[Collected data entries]

-- ==== Sys2Proof/Machine/Crypto.lean ====
section
/-! DEFINITION. The checksums of R204 and the hash of R278 and R280: CRC32C, CRC64-NVME and SHAKE256. -/

namespace Sys2Proof.Machine

/-! ### Reflected CRCs (R204) -/

/-- One bit of a reflected CRC with the reversed polynomial `p`. -/
def crcBit {w : Nat} (p x : BitVec w) : BitVec w := if x.getLsbD 0 then (x >>> 1) ^^^ p else x >>> 1

/-- One byte. -/
def crcByte {w : Nat} (p x : BitVec w) (b : Byte) : BitVec w :=
  (upTo 8).foldl (fun x _ => crcBit p x) (x ^^^ b.setWidth w)

/-- CRC32C: polynomial 0x1EDC6F41 reversed. -/
def crc32c (bs : List Byte) : Nat :=
  (~~~(bs.foldl (crcByte (0x82F63B78 : BitVec 32)) (BitVec.allOnes 32))).toNat

/-- CRC64-NVME: polynomial 0xAD93D23594C93659 reversed. -/
def crc64nvme (bs : List Byte) : Nat :=
  (~~~(bs.foldl (crcByte (0x9A6C9329AC4BC9B5 : BitVec 64)) (BitVec.allOnes 64))).toNat

/-! ### SHAKE256 -/

/-- One step of the register of eight bits behind the round constants: x^8 + x^6 + x^5 + x^4 + 1 (FIPS 202, 3.2.5). -/
def lfsrStep (r : Nat) : Nat := if 128 ≤ r then (2 * r) ^^^ 0x171 else 2 * r

/-- A round constant from the register's next seven low bits, which stand at bits 0, 1, 3, 7, 15, 31 and 63; and the register
after them. -/
def roundConst (r : Nat) : Word64 × Nat :=
  (upTo 7).foldl (fun (w, r) j => (if r % 2 = 1 then w ||| BitVec.twoPow 64 (2 ^ j - 1) else w, lfsrStep r)) (0, r)

/-- Bit-sliced sheets as a list: lane (x, y) stands at 5y + x. -/
def laneAt (a : List Word64) (x y : Nat) : Word64 := a.getD (5 * (y % 5) + x % 5) 0

/-- The places that rho and pi visit, from (1, 0) on: each lane turns by the next triangular number and moves to the place
after its own (FIPS 202, 3.2.2 and 3.2.3). -/
def rhoWalk : Nat → Nat → Nat → Nat → List (Nat × Nat)
  | 0, _, _, _ => []
  | n + 1, t, x, y => (5 * y + x, t * (t + 1) / 2 % 64) :: rhoWalk n (t + 1) y ((2 * x + 3 * y) % 5)

/-- Rho and pi: the lane at each place of the walk goes, turned, to the next place; lane (0, 0) stays. -/
def rhoPi (a : List Word64) : List Word64 :=
  let w := rhoWalk 25 1 1 0
  (w.zip (w.drop 1)).foldl (fun out e => out.set e.2.1 ((a.getD e.1.1 0).rotateLeft e.1.2)) a

/-- Theta, rho, pi, chi and iota, with the register of the constants. -/
def keccakStep (st : List Word64 × Nat) : List Word64 × Nat :=
  let parity (x : Nat) : Word64 := (upTo 5).foldl (fun p y => p ^^^ laneAt st.1 x y) 0
  let mixed := (upTo 25).map fun i => laneAt st.1 i (i / 5) ^^^ parity (i + 4) ^^^ (parity (i + 1)).rotateLeft 1
  let moved := rhoPi mixed
  let chi := (upTo 25).map fun i => laneAt moved i (i / 5) ^^^ (laneAt moved (i + 2) (i / 5) &&& ~~~(laneAt moved (i + 1) (i / 5)))
  let (k, r) := roundConst st.2
  (chi.modify 0 (· ^^^ k), r)

/-- Keccak-f[1600]: 24 rounds. -/
def keccakF (a : List Word64) : List Word64 := ((upTo 24).foldl (fun st _ => keccakStep st) (a, 1)).1

/-- XOR a block of 136 bytes into a state and permute. -/
def absorb (a : List Word64) (blk : List Byte) : List Word64 :=
  keccakF ((upTo 25).map fun i =>
    a.getD i 0 ^^^ (if i < 17 then leWord ((blk.drop (8 * i)).take 8) else 0))

/-- Absorb whole blocks. -/
def absorbAll : Nat → List Word64 → List Byte → List Word64
  | 0, a, _ => a
  | n + 1, a, m => absorbAll n (absorb a (m.take 136)) (m.drop 136)

/-- The padding of SHAKE: bits 1111, then 10*1. -/
def shakePad (m : List Byte) : List Byte :=
  let k := 136 - m.length % 136
  if k = 1 then m ++ [0x9F] else m ++ 0x1F :: List.replicate (k - 2) 0 ++ [0x80]

/-- SHAKE256 with 256 bits of output. -/
def shake256 (m : List Byte) : List Byte :=
  let p := shakePad m
  let a := absorbAll (p.length / 136) (List.replicate 25 0) p
  (a.take 4).flatMap fun w => leBytes 8 w.toNat

end Sys2Proof.Machine
end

### YOUR GOAL
Which lines hold the string "BitVec"? Copy all of them from the data above.

### PROBLEM SOLUTION
def crcBit {w : Nat} (p x : BitVec w) : BitVec w := if x.getLsbD 0 then (x >>> 1) ^^^ p else x >>> 1
def crcByte {w : Nat} (p x : BitVec w) (b : Byte) : BitVec w :=
  (~~~(bs.foldl (crcByte (0x82F63B78 : BitVec 32)) (BitVec.allOnes 32))).toNat
  (~~~(bs.foldl (crcByte (0x9A6C9329AC4BC9B5 : BitVec 64)) (BitVec.allOnes 64))).toNat
  (upTo 7).foldl (fun (w, r) j => (if r % 2 = 1 then w ||| BitVec.twoPow 64 (2 ^ j - 1) else w, lfsrStep r)) (0, r)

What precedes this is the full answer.